_TASK DESCRIPTION_
An exact transcription of the lines below, from the first through the one containing "that end -/", is the only output wanted.

_PROVIDED MATERIAL_
theorem test_witness_Reads : Reaches opened (.acquire 0 port) (portRead 0 port 0x1000) 0 (readWord .acquire) ∧
    Reaches opened (.take 1 port) (portRead 1 port 0x1010) 0 (readWord .take) ∧
    Reaches opened (.peek 1 port) (portRead 1 port 0x1014) 0 (readWord .peek) ∧
    Reaches opened (.count 5 port) (portRead 5 port 0x1018) 0 .count :=
  ⟨reaches 0x1000 (arrives_acquire 0 port) (by decide +kernel) (.inl ⟨rfl, rfl, rfl⟩) (show desc.producers.getLsbD 0 = true by decide),
    reaches 0x1010 (arrives_take 1 port) (by decide +kernel) (.inr (.inl ⟨rfl, rfl, rfl⟩)) (show desc.consumers.getLsbD 1 = true by decide),
    reaches 0x1014 (arrives_peek 1 port) (by decide +kernel) (.inr (.inr (.inl ⟨rfl, rfl, rfl⟩))) (show desc.consumers.getLsbD 1 = true by decide),
    reaches 0x1018 (arrives_count 5 port) (by decide +kernel) (.inr (.inr (.inr (.inl ⟨rfl, rfl, rfl⟩)))) trivial⟩
theorem test_witness_Reads_outcomes : (opened.lane 0).checkedOut 0 < (opened.descriptor 0).limit ∧
    ((opened.lane 0).ring .free).access = .idle ∧ ((opened.lane 0).ring .free).count ≠ 0 ∧ opened.engQ.length < 15 ∧
    ((opened.lane 0).ring .free).geom = some { base := 0x300000#36, size := 16 } ∧
    (opened.descriptor 0).limit ≤ ((world { lane .opened with checkout := Vector.replicate 8 1 }).lane 0).checkedOut 0 ∧
    ((world { lane .opened with freeRing := ring 0x300000#36 0 }).lane 0).freeRing.count = 0 ∧
    15 ≤ (crowded opened).engQ.length := by decide +kernel

/-! Accesses that end -/

theorem ends (q : EngineReq) (s : State) (h : s.owed = 0) : NextEnds (flying q s) q [7#32] [] := ⟨h, _, rfl⟩
theorem none_waits (a : Await) (mk : Nat → Response) : Decides a mk [] [] := .inr ⟨by simp, rfl⟩
theorem one_waits (a : Await) (mk : Nat → Response) : Decides a mk [{ readLength := 1, standby := .waiting a }]
    [{ readLength := 1, standby := .decided (mk 1) }] := .inl ⟨[], _, [], rfl, by simp, rfl, rfl⟩

def acquiring : State := flying (.ringRead 0 .acquire 0 0x300000#36) (frame0 .free opened)
def taking : State := flying (.ringRead 0 .take 1 0x400000#36) (frame0 .queued opened)
theorem slot_free : SlotOk acquiring 0 .free (entry0 .primed) :=
  ⟨by decide +kernel, by decide +kernel, by decide +kernel, by decide +kernel, by decide +kernel, by decide +kernel⟩
theorem slot_work : SlotOk taking 0 .work (entry0 .posted) :=
  ⟨by decide +kernel, by decide +kernel, by decide +kernel, by decide +kernel, by decide +kernel, by decide +kernel⟩
theorem test_witness_Commits : NextEnds acquiring (.ringRead 0 .acquire 0 0x300000#36) [7#32] [] ∧
    SlotOk acquiring 0 .free (entry0 .primed) ∧ (acquiring.lane 0).checkedOut 0 < (acquiring.descriptor 0).limit ∧
    NextEnds taking (.ringRead 0 .take 1 0x400000#36) [7#32] [] ∧ SlotOk taking 0 .work (entry0 .posted) ∧
    (acquiring.uport 0).list = [] ∧ (acquiring.lane 0).freeRing.geom = some { base := 0x300000#36, size := 16 } :=
  ⟨ends _ _ rfl, slot_free, by decide +kernel, ends _ _ rfl, slot_work, by decide +kernel⟩
/-- Lane 0 open, its requesters at their checkout limit. -/
def limited : State := world { lane .opened with checkout := Vector.replicate 8 1 }
theorem test_witness_PastTheLimit :
    let s := flying (.ringRead 0 .acquire 0 0x300000#36) (frame0 .free limited)
    NextEnds s (.ringRead 0 .acquire 0 0x300000#36) [7#32] [] ∧ (s.descriptor 0).limit ≤ (s.lane 0).checkedOut 0 ∧
      SlotOk s 0 ReadOp.acquire.ring (entry0 .primed) :=
  ⟨ends _ _ rfl, by decide +kernel,
    ⟨by decide +kernel, by decide +kernel, by decide +kernel, by decide +kernel, by decide +kernel, by decide +kernel⟩⟩
theorem test_witness_PastTheLimit_take :
    let s := flying (.ringRead 0 .take 1 0x400000#36) (frame0 .queued limited)
    NextEnds s (.ringRead 0 .take 1 0x400000#36) [7#32] [] ∧ (s.descriptor 0).limit ≤ (s.lane 0).checkedOut 1 ∧
      SlotOk s 0 ReadOp.take.ring (entry0 .posted) :=
  ⟨ends _ _ rfl, by decide +kernel,
    ⟨by decide +kernel, by decide +kernel, by decide +kernel, by decide +kernel, by decide +kernel, by decide +kernel⟩⟩
theorem test_witness_Peek :
    let s := flying (.ringRead 0 .peek 1 0x400000#36) (frame0 .queued opened)
    NextEnds s (.ringRead 0 .peek 1 0x400000#36) [7#32] [] ∧ SlotOk s 0 ReadOp.peek.ring (entry0 .posted) ∧
      (s.uport 1).list = [] :=
  ⟨ends _ _ rfl,
    ⟨by decide +kernel, by decide +kernel, by decide +kernel, by decide +kernel, by decide +kernel, by decide +kernel⟩,
    by decide +kernel⟩
theorem test_witness_Fails : FailsWith acquiring (.acquireCommit .error) (.ringRead 0 .acquire 0 0x300000#36) [7#32] [] ∧
    FailsWith acquiring (.engineAccessTimeout 0) (.ringRead 0 .acquire 0 0x300000#36) [7#32]
      [{ access := .engine (.ringRead 0 .acquire 0 0x300000#36), words := [7#32], timer := none, late := true }] ∧
    ¬ SlotOk acquiring 0 .free (entry0 .posted) :=
  ⟨.inl ⟨rfl, ends _ _ rfl⟩, .inr ⟨0, { limit := 5, elapsed := 0 }, rfl, rfl, rfl⟩,
    fun h => absurd h.kind (by decide +kernel)⟩
def slot : SlotWrite := { requester := 0, addr := 0x400004#36, entry := 0#32, opData := 0#32, fence := 0 }
theorem test_witness_RingWrites_end : NextEnds (flying (.ringWrite 0 .work slot) opened) (.ringWrite 0 .work slot) [7#32] [] ∧
    NextEnds (flying (.reclaimWrite 0 0#36 0#32) opened) (.reclaimWrite 0 0#36 0#32) [7#32] [] ∧
    NextEnds (flying (.primeWrite 0 0#36 0#32) opened) (.primeWrite 0 0#36 0#32) [7#32] [] ∧
    FailsWith (flying (.primeWrite 0 0#36 0#32) opened) (.primeWriteCompletion .error) (.primeWrite 0 0#36 0#32) [7#32] [] ∧
    FailsWith (flying (.reclaimWrite 0 0#36 0#32) opened) (.reclaimWriteCompletion .error) (.reclaimWrite 0 0#36 0#32) [7#32] [] ∧
    FailsWith (flying (.ringWrite 0 .work slot) opened) (.slotWriteCompletion .error) (.ringWrite 0 .work slot) [7#32] [] :=
  ⟨ends _ _ rfl, ends _ _ rfl, ends _ _ rfl, .inl ⟨rfl, ends _ _ rfl⟩, .inl ⟨rfl, ends _ _ rfl⟩, .inl ⟨rfl, ends _ _ rfl⟩⟩
def passing : State :=
  { opened with inflight := [{ access := .pass { txn := wr 0 0#36 1#32, lane := none, cmd := false }, words := [], timer := none, late := false }] }
theorem test_witness_PassThrough : NextEndsPass passing { txn := wr 0 0#36 1#32, lane := none, cmd := false } [] ∧
    (passing.uport 0).list = [] := ⟨⟨rfl, _, _, _, rfl⟩, by decide +kernel⟩
theorem test_witness_Records : NextEnds (flying .statusWrite opened) .statusWrite [7#32] [] ∧
    NextEnds (flying (.laneStatusWrite 0 [7#32]) opened) (.laneStatusWrite 0 [7#32]) [7#32] [] ∧
    NextEnds (flying (.resultWrite 7#32 true) opened) (.resultWrite 7#32 true) [7#32] [] ∧
    FailsWith (flying .statusWrite opened) (.statusWriteCompletion .error) .statusWrite [7#32] [] ∧
    FailsWith (flying (.laneStatusWrite 0 [7#32]) opened) (.laneStatusWriteCompletion .error) (.laneStatusWrite 0 [7#32]) [7#32] [] ∧
    FailsWith (flying (.resultWrite 7#32 true) opened) (.resultWriteCompletion .error) (.resultWrite 7#32 true) [7#32] [] :=
  ⟨ends _ _ rfl, ends _ _ rfl, ends _ _ rfl, .inl ⟨rfl, ends _ _ rfl⟩, .inl ⟨rfl, ends _ _ rfl⟩, .inl ⟨rfl, ends _ _ rfl⟩⟩
def loading : State := { flying .globalRead State.reset with part := .loading }
def reloading : State := { flying .globalRead opened with cmd := some { word := 11#32, phase := .readingGlobals } }
theorem test_witness_GlobalReads : loading.part = .loading ∧ NextEnds loading .globalRead [7#32] [] ∧
    (Vector.replicate 16 0x514C3136#32)[0] = 0x514C3136#32 ∧ (Vector.replicate 16 0#32)[0] ≠ 0x514C3136#32 ∧
    FailsWith loading (.globalReadCompletion .error) .globalRead [7#32] [] ∧ NextEnds reloading .globalRead [7#32] [] ∧
    FailsWith reloading (.reloadGlobalsReadCompletion .error) .globalRead [7#32] [] :=
  ⟨rfl, ⟨rfl, _, rfl⟩, by decide, by decide, .inl ⟨rfl, rfl, _, rfl⟩, ⟨rfl, _, rfl⟩, .inl ⟨rfl, rfl, _, rfl⟩⟩

/-! Descriptors -/

def reading : State := { flying (.descRead 1) opened with cmd := some { word := 0x11#32, phase := .readingDescriptor } }
theorem test_witness_Descriptor_read : NextEnds reading (.descRead 1) [7#32] [] ∧
    FailsWith reading (.descReadCompletion .error) (.descRead 1) [7#32] [] ∧
    BadCodes ((Vector.replicate 16 0#32).set 8 0x6000#32) ∧ ¬ BadCodes (Vector.replicate 16 0#32) ∧
    (∃ d, descriptorOf (Vector.replicate 16 0#32) = some d ∧ ¬ FieldsInRange d) :=
  ⟨⟨rfl, _, rfl⟩, .inl ⟨rfl, rfl, _, rfl⟩, by unfold BadCodes; decide +kernel, by unfold BadCodes; decide +kernel,
    ⟨_, rfl, fun h => absurd h.count.1 (by decide +kernel)⟩⟩

/-- The words of a descriptor: port base, words 8 (frame count, first record) and 10 (masks) as given. -/
def words (portBase counts masks : Word) : Vector Word 16 :=
  #v[portBase, 0#32, 0x500000#32, 0#32, 0x700000#32, 0#32, 0x800000#32, 0#32, counts, 0x100#32, masks, 0#32, 0#32, 0#32, 0#32, 0#32]
def descOf (ws : Vector Word 16) : Descriptor := (descriptorOf ws).getD Descriptor.absent
def good : Vector Word 16 := words 0x600000#32 0x00100001#32 1#32

/-- A descriptor that gives a copy meets the premises of the statement about it. -/
theorem copied {ws : Vector Word 16} (h : (descriptorOf ws).isSome = true) : ¬ BadCodes ws ∧ CopiedFrom ws (descOf ws) := by
  obtain ⟨d, e⟩ := Option.isSome_iff_exists.mp h
  unfold descOf
  rw [e]
  exact ⟨fun b => by have := (descriptorOf_none ws).2 b; simp [e] at this, descriptorOf_copied e⟩
theorem test_witness_Descriptor_opens : (¬ BadCodes good ∧ CopiedFrom good (descOf good)) ∧ FieldsInRange (descOf good) ∧
    BasesAligned (descOf good) ∧ (descOf good).frameCount ≤ (descOf good).freeSize ∧ (descOf good).producers ≠ 0#8 ∧
    SliceFree reading (descOf good) ∧ RegionsFree reading (descOf good) :=
  ⟨copied (by decide +kernel), (fieldsOk_iff _).1 (by decide +kernel), (aligned_iff _).1 (by decide +kernel), by decide +kernel,
    by decide +kernel, (sliceTaken_iff _ _).1 (by decide +kernel), (regionTaken_iff _ _).1 (by decide +kernel)⟩
theorem test_witness_Descriptor_copied : [Vector.replicate 16 0#32, words 0x600004#32 0x00100001#32 1#32,
    words 0x600000#32 0x00100011#32 1#32, words 0x600000#32 0x00100001#32 0#32, words 0x600000#32 0x00010001#32 1#32,
    words 0x100000#32 0x00100001#32 1#32].all (fun ws => (descriptorOf ws).isSome) = true := by decide +kernel
theorem test_witness_Descriptor_refused :
    (let d := descOf (words 0x600004#32 0x00100001#32 1#32); FieldsInRange d ∧ ¬ BasesAligned d) ∧
    (let d := descOf (words 0x600000#32 0x00100011#32 1#32); FieldsInRange d ∧ BasesAligned d ∧ d.freeSize < d.frameCount) ∧
    (let d := descOf (words 0x600000#32 0x00100001#32 0#32)
     FieldsInRange d ∧ BasesAligned d ∧ d.frameCount ≤ d.freeSize ∧ d.producers = 0#8 ∧ d.consumers = 0#8) ∧
    (let d := descOf (words 0x600000#32 0x00010001#32 1#32)
     FieldsInRange d ∧ BasesAligned d ∧ d.frameCount ≤ d.freeSize ∧ ¬ SliceFree reading d) ∧
    (let d := descOf (words 0x100000#32 0x00100001#32 1#32)
     FieldsInRange d ∧ BasesAligned d ∧ d.frameCount ≤ d.freeSize ∧ SliceFree reading d ∧ ¬ RegionsFree reading d) := by
  simp only [← fieldsOk_iff, ← aligned_iff, ← sliceTaken_iff, ← regionTaken_iff]
  decide +kernel

/-! The queues -/

theorem test_witness_Arbiter : opened.part ≠ .heldInReset ∧ opened.inflight.length < 32 ∧
    (full opened).passQ = { txn := rd 0 0#36 1, lane := none, cmd := false } :: (full opened).passQ.tail ∧
    (full opened).engQ = [] ∧ (crowded opened).engQ = .globalRead :: (crowded opened).engQ.tail ∧ (crowded opened).passQ = [] ∧
    32 ≤ ({ opened with inflight := List.replicate 32 { access := .engine .globalRead, words := [], timer := none, late := false } }
      : State).inflight.length :=
  by decide +kernel
def reclaiming : State :=
  { world { lane .opened with reclaim := [{ frame := 1, former := 2 }] } with engQ := [.reclaimWrite 0 0x300004#36 0#32] }
theorem test_witness_Arbiter_reclaim : reclaiming.engQ = [.reclaimWrite 0 0x300004#36 0#32] ∧
    (reclaiming.lane 0).reclaim = [{ frame := 1, former := 2 }] ∧ reclaiming.passQ = [] ∧
    (reclaiming.lane 0).freeRing.geom = some { base := 0x300000#36, size := 16 } := by decide +kernel
theorem test_witness_Responses :
    ((opened.setUport 0 { list := [{ readLength := 0, standby := .decided .retry }], forwarded := 0 }).uport 0).list =
      [{ readLength := 0, standby := .decided .retry }] ∧
    ((opened.setUport 0 { list := [{ readLength := 0, standby := .waiting .pass }], forwarded := 0 }).uport 0).list =
      [{ readLength := 0, standby := .waiting .pass }] := by decide +kernel
def placeholder : InFlight := { access := .engine .globalRead, words := [], timer := none, late := true }
def late : State := { opened with inflight := [placeholder] }
theorem test_witness_Late : (late.owed = 0 ∧ late.inflight = placeholder :: [] ∧ placeholder.late = true) ∧
    LateFirst late ∧ 0 < ({ late with owed := 1 } : State).owed ∧
    (∀ a rest, (timed opened).inflight = a :: rest → a.late = false) ∧
    isCompletion (.globalReadCompletion .error) = true ∧ isCompletion (.slotWriteCompletion (.okay ())) = true :=
  ⟨⟨rfl, rfl, rfl⟩, ⟨_, _, _, _, rfl⟩, by decide, fun a rest h => by cases h; rfl, rfl, rfl⟩
def fencing : State := world { lane .opened with workRing := { ring 0x400000#36 1 with access := .writing, fenced := some slot } }
theorem test_witness_Waiting : reclaiming.engQ.length < 15 ∧ Begins reclaiming (.reclaimWriteStart 0) (.reclaim 0) ∧
    Counts (reclaiming.lane 0).state ∧ (reclaiming.lane 0).freeRing.access = .idle ∧
    Begins opened (.primeWriteStart 0) (.prime 0) ∧ ((world (lane .priming)).lane 0).state = .priming ∧
    ((world (lane .priming)).lane 0).primePos < ((world (lane .priming)).descriptor 0).frameCount ∧
    Begins opened .statusWritePlace .status ∧ ({ opened with writer := .writing .waiting } : State).writer = .writing .waiting ∧
    Begins opened (.laneStatusWritePlace 0) (.laneStatus 0) ∧
    ((world { lane .opened with lsrWaiting := true }).lane 0).lsrWaiting = true ∧
    Begins { fencing with waiting := [.fenced 0 .work] } .slotClaimPlace (.fenced 0 .work) ∧
    ((fencing.lane 0).ring .work).fenced = some slot ∧ slot.fence = 0 :=
  ⟨by decide, .inl ⟨0, rfl, rfl⟩, .inl (by decide +kernel), by decide +kernel, .inr (.inl ⟨0, rfl, rfl⟩),
    by decide +kernel, by decide +kernel, .inr (.inr (.inl ⟨rfl, rfl⟩)), rfl, .inr (.inr (.inr (.inl ⟨0, rfl, rfl⟩))),
    by decide +kernel, .inr (.inr (.inr (.inr ⟨rfl, rfl, [], rfl⟩))), by decide +kernel⟩
theorem test_witness_CommandUnit (c : CuCall) : ({ opened with cuCalls := [c] } : State).engQ.length < 16 ∧ (({ opened with cuCalls := [c] } : State).lane 0).lsrWaiting = false ∧
    ({ opened with cuCalls := [c] } : State).cuCalls = [c] :=
  ⟨(show opened.engQ.length < 16 by decide), (show (opened.lane 0).lsrWaiting = false by decide +kernel), rfl⟩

_TASK RESULT_
theorem test_witness_Reads : Reaches opened (.acquire 0 port) (portRead 0 port 0x1000) 0 (readWord .acquire) ∧
    Reaches opened (.take 1 port) (portRead 1 port 0x1010) 0 (readWord .take) ∧
    Reaches opened (.peek 1 port) (portRead 1 port 0x1014) 0 (readWord .peek) ∧
    Reaches opened (.count 5 port) (portRead 5 port 0x1018) 0 .count :=
  ⟨reaches 0x1000 (arrives_acquire 0 port) (by decide +kernel) (.inl ⟨rfl, rfl, rfl⟩) (show desc.producers.getLsbD 0 = true by decide),
    reaches 0x1010 (arrives_take 1 port) (by decide +kernel) (.inr (.inl ⟨rfl, rfl, rfl⟩)) (show desc.consumers.getLsbD 1 = true by decide),
    reaches 0x1014 (arrives_peek 1 port) (by decide +kernel) (.inr (.inr (.inl ⟨rfl, rfl, rfl⟩))) (show desc.consumers.getLsbD 1 = true by decide),
    reaches 0x1018 (arrives_count 5 port) (by decide +kernel) (.inr (.inr (.inr (.inl ⟨rfl, rfl, rfl⟩)))) trivial⟩
theorem test_witness_Reads_outcomes : (opened.lane 0).checkedOut 0 < (opened.descriptor 0).limit ∧
    ((opened.lane 0).ring .free).access = .idle ∧ ((opened.lane 0).ring .free).count ≠ 0 ∧ opened.engQ.length < 15 ∧
    ((opened.lane 0).ring .free).geom = some { base := 0x300000#36, size := 16 } ∧
    (opened.descriptor 0).limit ≤ ((world { lane .opened with checkout := Vector.replicate 8 1 }).lane 0).checkedOut 0 ∧
    ((world { lane .opened with freeRing := ring 0x300000#36 0 }).lane 0).freeRing.count = 0 ∧
    15 ≤ (crowded opened).engQ.length := by decide +kernel

/-! Accesses that end -/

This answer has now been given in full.